"Thank you soooooo much for allowing us to do that!" said many of my students after a class period of playing Mancala. We'd been studying African literature - in particular "Sundiata," a tale from Mali, where the cruel king killed everyone who played the game with him and lost.
Mancala is considered one of the oldest games in the world and is played just about everywhere nowadays - by the wealthy on beautifully carved ivory boards covered in gold, and by children who dig holes in the earth and use pebbles or seeds as playing pieces. When my students played, they used dried beans and empty egg cartons.

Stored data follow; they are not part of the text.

-- ==== Sys2Proof/Machine/Flags.lean ====
section
/-! DEFINITION. The event flags and their notices (R168, R171), the event-flag word (R193), and the value of slot 12 (R35). -/

namespace Sys2Proof.Machine

/-- The twelve event flags (R168). -/
inductive EventFlag where
  | intakeOverflow
  | busOffT
  | busOffL
  | configInvalid
  | saveDone
  | saveFailed
  | alertLost
  | lampFault
  | gaugeFault
  | sensorFault
  | tachoReadFailed
  | buildAbandoned
  deriving DecidableEq, Repr

/-- The bit of a flag in the event-flag word (R193). -/
def EventFlag.index (f : EventFlag) : Nat :=
  match f with
  | .intakeOverflow => 0
  | .busOffT => 1
  | .busOffL => 2
  | .configInvalid => 3
  | .saveDone => 4
  | .saveFailed => 5
  | .alertLost => 6
  | .lampFault => 7
  | .gaugeFault => 8
  | .sensorFault => 9
  | .tachoReadFailed => 10
  | .buildAbandoned => 11

/-- The flag word with that flag alone. -/
def EventFlag.mask (f : EventFlag) : BitVec 12 := 1#12 <<< f.index

/-- The flag stands in the word. -/
def EventFlag.inWord (f : EventFlag) (w : BitVec 12) : Bool := w.getLsbD f.index

/-- The EVENT_NOTICE of the present flags and mask (R171, section 12.1). -/
def State.notice (s : State) : TxFrame :=
  { identifier := s.mgmtRspId,
    data := u8 0xFF ++ u8 0 ++ u16 s.mgmt.flags.toNat ++ u16 s.mgmt.mask.toNat ++ u8 s.statusByte ++ u8 0 }

/-- A flag set without a notice: in SLEEP none arises (R171). -/
def State.setFlag (s : State) (f : EventFlag) : State := { s with mgmt.flags := s.mgmt.flags ||| f.mask }

/-- The event of a flag (R168): a flag that goes from clear to set and is masked gives one notice (R171). -/
def State.raise (s : State) (f : EventFlag) : State :=
  if f.inWord s.mgmt.flags then s
  else if f.inWord s.mgmt.mask then (s.setFlag f).offer (s.setFlag f).notice
  else s.setFlag f

/-- The value of slot 12 that the two marks give (R35). -/
def sensorFaultValue (silent phaseB : Bool) : Int := if silent then 2 else if phaseB then 1 else 0

end Sys2Proof.Machine
end

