/-- The flash phase count stands in the pattern's lit half (R80). -/
def LampPattern.litAt (p : LampPattern) (phase : Nat) : Bool :=
  match p with
  | .steady => true
  | .slow => decide (phase < 16)
  | .fast => decide (phase % 8 < 4)

/-- L0 is held lit by the invalid configuration (R83). -/
def State.l0Held (s : State) : Bool :=
  (decide (s.ign.power = .waking) || decide (s.ign.power = .run)) && !s.store.report && s.telltale.proveOut.isNone

/-- The lamp output is lit (R81). -/
def State.lampLit (s : State) (lamp : Nat) : Bool :=
  (decide (s.ign.power = .waking) || decide (s.ign.power = .run)) &&
    (s.telltale.proveOut.isSome || (decide (lamp = 0) && s.l0Held) ||
      (match s.shown lamp with
        | some p => p.litAt s.telltale.phase
        | none => false))

/-- A lamp that is dark has its next lit interval's check before it (R86). -/
def State.settleLamp (s : State) (lamp : Nat) : State :=
  if s.lampLit lamp then s else s.putLamp lamp { s.lamp lamp with checked := false }

/-- Every lamp settled after an event that can turn lamps on or off (R81); within one event an output does not change
twice, since it changes at the start of the drive period that follows (log 12). -/
def State.settleLamps (s : State) : State := (List.range 32).foldl State.settleLamp s

/-! ### The Alert Stack (R89 to R98) -/

/-- The severity of the top entry as slot 13 shows it (R34). -/
def topSeverity (stack : List AlertEntry) : Nat :=
  match stack with
  | [] => 0
  | e :: _ => e.severity.rank

/-- The lower of two severities. -/
def Severity.lower (a b : Severity) : Severity := if b.rank < a.rank then b else a

/-- The higher of two severities (R91). -/
def Severity.higher (a b : Severity) : Severity := if a.rank < b.rank then b else a

/-- The lowest severity of a stack (R93). -/
def lowestSeverity (stack : List AlertEntry) : Severity :=
  stack.foldl (fun m e => m.lower e.severity) .stop

/-- The entry of that severity nearest the bottom removed (R93). -/
def dropLowest (m : Severity) (stack : List AlertEntry) : List AlertEntry :=
  (stack.reverse.eraseP (fun e => decide (e.severity = m))).reverse

/-- The merge of a push into its entry (R91). -/
def AlertEntry.merge (e : AlertEntry) (severity : Severity) : AlertEntry :=
  { e with held := true, repeats := satInc count8 e.repeats, severity := e.severity.higher severity }

/-- The entry of a code. -/
def findCode (stack : List AlertEntry) (code : Nat) : Option AlertEntry := stack.find? (fun e => decide (e.code = code))

/-- The stack without the entry of a code. -/
def withoutCode (stack : List AlertEntry) (code : Nat) : List AlertEntry :=
  stack.filter (fun e => decide (e.code ≠ code))

/-- raised_at of an entry made now (R92): slot 15's value, or 0 while it is NEVER. -/
def State.raisedAt (s : State) : Nat := if (s.slot 15).state = .never then 0 else (s.slot 15).value.toNat

/-- A new entry (R92). -/
def State.newEntry (s : State) (code : Nat) (severity : Severity) (origin : Origin) : AlertEntry :=
  { code := code, severity := severity, origin := origin, held := true, repeats := 0, raisedAt := s.raisedAt }

/-- The stack replaced. -/
def State.setStack (s : State) (stack : List AlertEntry) : State := { s with alert.stack := stack }

/-- Rule `i` evaluates its slot's present record while the rules take events: WAKING or RUN (R75, R78). What it sends
to the alert block comes back. -/
def State.evalRule (s : State) (i : Nat) : State × List AlertAction :=
  match (s.rule i).liveSlot with
  | none => (s, [])
  | some n =>
    if s.ign.power = .waking ∨ s.ign.power = .run then
      (s.putRule i ((s.rule i).react i s.clock (s.slot n)).1, ((s.rule i).react i s.clock (s.slot n)).2)
    else (s, [])

/-- Rule `i` evaluates if it names slot `n` and gathers what it sends. -/
def gatherRule (n : Nat) (acc : State × List AlertAction) (i : Nat) : State × List AlertAction :=
  if (acc.1.rule i).liveSlot = some n then ((acc.1.evalRule i).1, acc.2 ++ (acc.1.evalRule i).2) else acc

/-- The gauge channels take an update event of slot `n` (R31, R48). -/
def State.gaugeEvent (s : State) (n : Nat) : State :=
  { s with gauges := s.gauges.map (fun c => c.onEvent s.table.slots s.clock n) }

/-- Slot `n` written by its own block, the record alone (R26). -/
def State.writeRecord (s : State) (n : Nat) (w : SlotWrite) : State :=
  s.putSlot n ((s.slot n).written w none s.clock)

/-- Some LIVE rule names slot `n`. -/
def State.watched (s : State) (n : Nat) : Bool := s.telltale.rules.items.any (fun r => decide (r.liveSlot = some n))

/-- Every rule that names slot `n` evaluates, in ascending index order, and what they send is gathered. -/
def State.gatherRules (s : State) (n : Nat) : State × List AlertAction :=
  if s.watched n then (List.range 64).foldl (gatherRule n) (s, []) else (s, [])

/-- Slot 13 written FRESH and delivered. The alert block is taking an action, so what the rules on slot 13 send in
turn comes back and reaches it afterwards (R98). -/
def State.writeTop (s : State) : State × List AlertAction :=
  let r := ((s.writeRecord 13 (.fresh (topSeverity s.alert.stack))).gaugeEvent 13).gatherRules 13
  ((r.1.dimEvent 13).displayEvent 13, r.2)

/-- Step 2 of R98: slot 13 is written if it is NEVER or differs. -/
def State.showTop (s : State) : State × List AlertAction :=
  if (s.slot 13).state = .never ∨ (s.slot 13).value ≠ topSeverity s.alert.stack then s.writeTop else (s, [])

/-- Steps 2 to 5 of R98 after a change of the stack. -/
def State.stackChanged (s : State) (chime : Option ChimePattern) : State × List AlertAction :=
  let r := s.showTop
  (((r.1.markDirty [.topAlert, .alertList]).chimeStopCheck).chimeRequest? chime, r.2)

/-- The lost count and the flag of a push to a full stack (R93). That the flag, with its notice, is set before the stack changes, slot 13 is
written and the chime asked for is the model's choice (log 6). -/
def State.alertLost (s : State) : State :=
  ({ s with alert.lost := satInc count8 s.alert.lost }).raise .alertLost

/-- A push taken (R91 to R93). A merge that alters no field of the stack (the entry at the top, held, its repeat at 255, its severity not
raised) follows the steps of R98 too, so it marks TOP_ALERT and ALERT_LIST and asks for its chime: R98 does not name it among the changes
that alter nothing, and R91 asks for its chime (DESIGN CHOICE, log 36). -/
def State.takePush (s : State) (code : Nat) (severity : Severity) (origin : Origin) : State × List AlertAction :=
  match findCode s.alert.stack code with
  | some e =>
    (s.setStack (e.merge severity :: withoutCode s.alert.stack code)).stackChanged
      (some (e.merge severity).severity.pattern)
  | none =>
    if s.alert.stack.length < stackRoom then
      (s.setStack (s.newEntry code severity origin :: s.alert.stack)).stackChanged (some severity.pattern)
    else if severity.rank < (lowestSeverity s.alert.stack).rank then (s.alertLost, [])
    else
      (s.alertLost.setStack
        (s.newEntry code severity origin :: dropLowest (lowestSeverity s.alert.stack) s.alert.stack)).stackChanged
          (some severity.pattern)

/-- The stack with the entry of a code not held. -/
def unheld (stack : List AlertEntry) (code : Nat) : List AlertEntry :=
  stack.map (fun e => if e.code = code then { e with held := false } else e)

/-- A release taken (R94). -/
def State.takeRelease (s : State) (code : Nat) : State × List AlertAction :=
  match findCode s.alert.stack code with
  | none => (s, [])
  | some e =>
    if e.severity = .info then (s.setStack (withoutCode s.alert.stack code)).stackChanged none
    else if e.held then (s.setStack (unheld s.alert.stack code)).stackChanged none
    else (s, [])

/-- One action taken whole by the alert block: pushes in WAKING and RUN, releases outside SLEEP (R90, R94). -/
def State.takeAction (s : State) (a : AlertAction) : State × List AlertAction :=
  match a with
  | .push code severity origin =>
    if s.ign.power = .waking ∨ s.ign.power = .run then s.takePush code severity origin else (s, [])
  | .release code _ => if s.ign.power = .sleep then (s, []) else s.takeRelease code

/-- Actions taken one after another in the order in which they reach the alert block (R89); those that the fuel does
not reach wait in the backlog (log 7). -/
def State.drain (fuel : Nat) (actions : List AlertAction) (s : State) : State :=
  match fuel with
  | 0 => { s with alert.backlog := actions }
  | k + 1 =>
    match actions with
    | [] => { s with alert.backlog := [] }
    | a :: rest => State.drain k (rest ++ (s.takeAction a).2) (s.takeAction a).1

/-- The lamps settled where a rule on slot 13 may have changed them. -/
def State.settleTop (s : State) : State := if s.watched 13 then s.settleLamps else s

/-- Actions sent to the alert block, behind those still on their way. -/
def State.send (s : State) (actions : List AlertAction) : State :=
  if s.alert.backlog ++ actions = [] then s
  else (s.drain Config.alertFuel (s.alert.backlog ++ actions)).settleTop

/-- A push by a block. -/
def State.push (s : State) (code : Nat) (severity : Severity) (origin : Origin) : State :=
  s.send [.push code severity origin]

/-- A release by a block. -/
def State.release (s : State) (code : Nat) (origin : Origin) : State := s.send [.release code origin]

/-- What an acknowledgement finds (R96). -/
inductive AckResult where
  | empty
  | refused (code : Nat)
  | removed (code : Nat)
  deriving DecidableEq, Repr

/-- The judgement of an acknowledgement (R96). -/
def judgeAck (stack : List AlertEntry) : AckResult :=
  match stack with
  | [] => .empty
  | e :: _ => if e.severity = .stop ∧ e.held = true then .refused e.code else .removed e.code

/-- An acknowledgement (R96, R98). -/
def State.acknowledge (s : State) : State :=
  match judgeAck s.alert.stack with
  | .empty => s
  | .refused _ => s.chimeRequest .refuse
  | .removed _ =>
    let r := (s.setStack s.alert.stack.tail).stackChanged none
    (r.1.send r.2).settleTop

end Sys2Proof.Machine
end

Should you choose to play the game as my students did, here's how to begin:
Place the board (egg carton) horizontally between you and your opponent. Then each of you takes 24 playing pieces (beans) and puts four of them in each of the six egg "cups" on your side of the carton. The two larger bins at each end of the carton (made from the halved lids of the egg container and called Kalahas) are left empty at the start of the game.
Object of the Game and How It's Played:
If you are the first player, scoop up all the beans from any one of the six cups on your side of the egg carton. Now, moving to your right, drop one bean into each cup you come to, including your Kalaha (the one on the right) and continue to drop one bean into each cup on your opponent's side. Skip her Kalaha, however. If the last bean in your hand lands in your Kalaha, you get to go again; otherwise, it's your opponent's turn.
If the last bean that you drop gets into an empty cup on your side of the carton, you get to capture any of your opponent's beans in the cup directly across from yours. When you capture these beans, you take all of them, along with your single bean that did the capturing, and you put them into your Kalaha. It's then your opponent's turn.
How the Game Ends:
The game is over when all six cups on either your side or your opponent's side are empty. When this happens, the player who still has beans in her cups gets to move all of these beans into her Kalaha. The winner, the one with the most beans in her Kalaha, can say "Nashinda", which means "I've won!" in Swahili.
Perhaps you would like to play at home with your children or grandchildren. I think they'd enjoy egg carton Mancala as much as my students did, and you could begin and enjoy almost at a moment's notice.